Still, a respectful and absorbing page-turner.

Hannah’s new novel is an homage to the extraordinary courage and endurance of Frenchwomen during World War II.

In 1995, an elderly unnamed widow is moving into an Oregon nursing home on the urging of her controlling son, Julien, a surgeon. This trajectory is interrupted when she receives an invitation to return to France to attend a ceremony honoring passeurs: people who aided the escape of others during the war. Cut to spring, 1940: Viann has said goodbye to husband Antoine, who's off to hold the Maginot line against invading Germans.
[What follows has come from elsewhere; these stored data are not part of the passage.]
-- ==== Sys2Proof/Laws/Sweeps.lean ====
section
/-! SUPPORT. The lists of the sweeps: what an identity that joins does to them. -/

namespace Sys2Proof.Machine

theorem joinsList_iff (listed : List Identity) (i : Identity) :
    joinsList listed i = true ↔ Joins listed i := by simp [joinsList]

/-- A list to which an identity is added if it joins stays ascending (R117). -/
theorem Ascending.join {listed : List Identity} {i : Identity} (h : Ascending listed)
    (hi : Joins listed i) : Ascending (listed ++ [i]) := by
  simp only [Ascending, List.pairwise_append, List.pairwise_singleton, List.mem_singleton]
  exact ⟨h, trivial, fun j hj _ e => e ▸ hi.2 j hj⟩

/-- The index of an enrolled identity names it in the table. -/
theorem stationIndex_spec {s : State} {i : Identity} {n : Nat} (h : stationIndex s i = some n) :
    ∃ t, stationOf s = some t ∧ t.ids[n]? = some i := by
  unfold stationIndex at h
  split at h
  · rename_i t ht
    obtain ⟨hn, hp, -⟩ := List.findIdx?_eq_some_iff_getElem.1 h
    exact ⟨t, ht, by simpa [List.getElem?_eq_getElem hn] using hp⟩
  · cases h

/-- What an identity that a pass of the conditional sweep yields does: nothing, or its station joins the
found list and its identity the identities found (R124). -/
theorem foundIdentity_cases (i : Identity) (s : State) :
    foundIdentity i s = s
      ∨ ∃ n, Joins (foundIdentities s) i ∧ n < stationCount s
        ∧ foundIdentity i s = s.withLine { s.line with found := s.line.found ++ [n] }
        ∧ foundIdentities (foundIdentity i s) = foundIdentities s ++ [i] := by
  unfold foundIdentity
  split
  · rename_i hj
    split
    · rename_i n hn
      obtain ⟨t, ht, hi⟩ := stationIndex_spec hn
      have hlt : n < t.ids.length := (List.getElem?_eq_some_iff.1 hi).1
      refine .inr ⟨n, (joinsList_iff _ _).1 hj, by simp [stationCount, ht, hlt], rfl, ?_⟩
      have ht' : stationOf (s.withLine { s.line with found := s.line.found ++ [n] }) = some t := ht
      simp only [foundIdentities, ht, ht', State.withLine_line, List.filterMap_append]
      simp [hi]
    · exact .inl rfl
  · exact .inl rfl

/-- A list of distinct stations of a table of 24 has at most 24 entries (R124). -/
theorem found_length_le {s : State} (hc : stationCount s ≤ 24)
    (hn : ∀ n ∈ s.line.found, n < stationCount s) (ha : Ascending (foundIdentities s)) :
    s.line.found.length ≤ 24 := by
  cases ht : stationOf s with
  | none =>
    have : s.line.found = [] := List.eq_nil_iff_forall_not_mem.2 fun n h => by
      simpa [stationCount, ht] using hn n h
    simp [this]
  | some t =>
    simp only [foundIdentities, stationCount, ht] at hn hc ha
    have hd : s.line.found.Nodup := by
      refine List.Pairwise.of_map (S := fun a b : Nat => a ≠ b) id (fun _ _ h => h) ?_
      rw [List.map_id]
      refine (List.pairwise_filterMap.1 ha).imp_of_mem ?_
      rintro a b ha' hb' h rfl
      have := List.getElem?_eq_getElem (hn a ha')
      exact absurd (h _ this _ this) (Nat.lt_irrefl _)
    have hs : s.line.found ⊆ List.range t.ids.length := fun n h => List.mem_range.2 (hn n h)
    have := (hd.subperm hs).length_le
    simp at this; omega

/-- An active STATION table has at most 24 stations (R118, R177). -/
theorem stationCount_le {s : State} (h : ImagesInv s) : stationCount s ≤ 24 := by
  cases hi : s.tables.active.station with
  | none => simp [stationCount, stationOf, hi]
  | some image =>
    have hv := h.1 .station image hi
    simp only [imageValid, validateContent, validateStation, firstFailure, Bool.and_eq_true,
      Option.isNone_iff_eq_none, Option.map_eq_none_iff, List.find?_eq_none] at hv
    have := hv.2 (2, _) (List.mem_cons_of_mem _ (List.mem_cons_self ..))
    simp at this
    simpa [stationCount, stationOf, hi, readStation] using this.1

/-- The lists of the sweeps stay in order where the table, the found list and the enrollment stay. -/
theorem sweepListsInv_congr {s t : State} (h : SweepListsInv s)
    (ht : t.tables.active.station = s.tables.active.station) (hf : t.line.found = s.line.found)
    (he : ∀ e, t.line.flight = .enroll e → s.line.flight = .enroll e ∨ e.list = []) :
    SweepListsInv t := by
  have hs : stationOf t = stationOf s := by simp [stationOf, ht]
  obtain ⟨h1, h2, h3, h4⟩ := h
  refine ⟨by simpa [stationCount, hs, hf] using h1, by simpa [foundIdentities, hs, hf] using h2,
    by simpa [hf] using h3, fun e h => ?_⟩
  rcases he e h with h | h
  · exact h4 e h
  · simp [h, Ascending]

/-- An identity that the conditional sweep yields keeps the lists in order (R124). -/
theorem sweepListsInv_foundIdentity {s : State} (hi : ImagesInv s) (h : SweepListsInv s)
    (i : Identity) : SweepListsInv (foundIdentity i s) := by
  rcases foundIdentity_cases i s with e | ⟨n, hj, hn, e, hl⟩
  · rwa [e]
  · have hin : ∀ m ∈ (foundIdentity i s).line.found, m < stationCount (foundIdentity i s) := by
      intro m hm
      rw [e] at hm ⊢
      rcases List.mem_append.1 hm with hm | hm
      · exact h.1 m hm
      · rw [List.mem_singleton.1 hm]; exact hn
    have ha : Ascending (foundIdentities (foundIdentity i s)) := hl ▸ h.2.1.join hj
    have hc : stationCount (foundIdentity i s) = stationCount s := by rw [e]; rfl
    refine ⟨hin, ha, found_length_le (hc ▸ stationCount_le hi) hin ha, ?_⟩
    rw [e]; exact h.2.2.2

/-- A pass of the conditional sweep keeps the lists in order (R124). -/
theorem sweepListsInv_completeSeekIf {s : State} (hi : ImagesInv s) (h : SweepListsInv s)
    (answer : PassAnswer) (r : Round) (hr : s.line.flight = .round r) :
    SweepListsInv (completeSeekIf answer r s) := by
  have reading : ∀ u : State, SweepListsInv u → (∃ r, u.line.flight = .round r) →
      SweepListsInv (beginReading r u) := by
    rintro u hu ⟨r', hr'⟩
    refine sweepListsInv_congr hu (by simp) (by simp) fun e he => ?_
    simp only [beginReading, beginRotation, beginCompletion, setFlight] at he
    (repeat' split at he) <;> simp_all
  unfold completeSeekIf
  split
  · exact reading s h ⟨r, hr⟩
  · rename_i i marker _
    have hf := sweepListsInv_foundIdentity hi h i
    dsimp only
    split
    · exact reading _ hf ⟨r, by simpa using hr⟩
    · exact sweepListsInv_congr hf (by simp) (by simp) fun e he => by simp [setFlight] at he

/-- A pass of the enrollment sweep keeps the lists in order (R130). -/
theorem sweepListsInv_completeSeek {s : State} (h : SweepListsInv s) (answer : PassAnswer)
    (e : Enrollment) (he : s.line.flight = .enroll e) :
    SweepListsInv (completeSeek answer e s) := by
  have ended : ∀ list more, SweepListsInv (endEnrollment list more s) := fun list more => by
    refine sweepListsInv_congr h ?_ ?_ fun e' h' => ?_
    · unfold endEnrollment; dsimp only; split <;> simp
    · unfold endEnrollment; dsimp only; split <;> simp
    · unfold endEnrollment at h'; dsimp only at h'
      split at h' <;> simp [setFlight] at h'
  unfold completeSeek
  split
  · exact ended _ _
  · rename_i i marker _
    split
    · exact ended _ _
    · rename_i hfull
      dsimp only
      split
      · exact ended _ _
      · refine ⟨h.1, h.2.1, h.2.2.1, fun e' he' => ?_⟩
        simp only [setFlight, State.withLine_line, Flight.enroll.injEq] at he'
        obtain ⟨ha, hl⟩ := h.2.2.2 e he
        subst he'
        dsimp only
        split
        · rename_i hj
          refine ⟨ha.join ((joinsList_iff _ _).1 hj), ?_⟩
          simp only [hj, Bool.true_and, beq_iff_eq, enrollCap] at hfull
          simp only [List.length_append, List.length_singleton]
          omega
        · exact ⟨ha, hl⟩

end Sys2Proof.Machine
end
She returns to tending her small farm, Le Jardin, in the Loire Valley, teaching at the local school and coping with daughter Sophie’s adolescent rebellion. Soon, that world is upended: The Germans march into Paris and refugees flee south, overrunning Viann’s land. Her long-estranged younger sister, Isabelle, who has been kicked out of multiple convent schools, is sent to Le Jardin by Julien, their father in Paris, a drunken, decidedly unpaternal Great War veteran. As the depredations increase in the occupied zone—food rationing, systematic looting, and the billeting of a German officer, Capt. Beck, at Le Jardin—Isabelle’s outspokenness is a liability. She joins the Resistance, volunteering for dangerous duty: shepherding downed Allied airmen across the Pyrenees to Spain. Code-named the Nightingale, Isabelle will rescue many before she's captured. Meanwhile, Viann’s journey from passive to active resistance is less dramatic but no less wrenching. Hannah vividly demonstrates how the Nazis, through starvation, intimidation and barbarity both casual and calculated, demoralized the French, engineering a community collapse that enabled the deportations and deaths of more than 70,000 Jews. Hannah’s proven storytelling skills are ideally suited to depicting such cataclysmic events, but her tendency to sentimentalize undermines the gravitas of this tale.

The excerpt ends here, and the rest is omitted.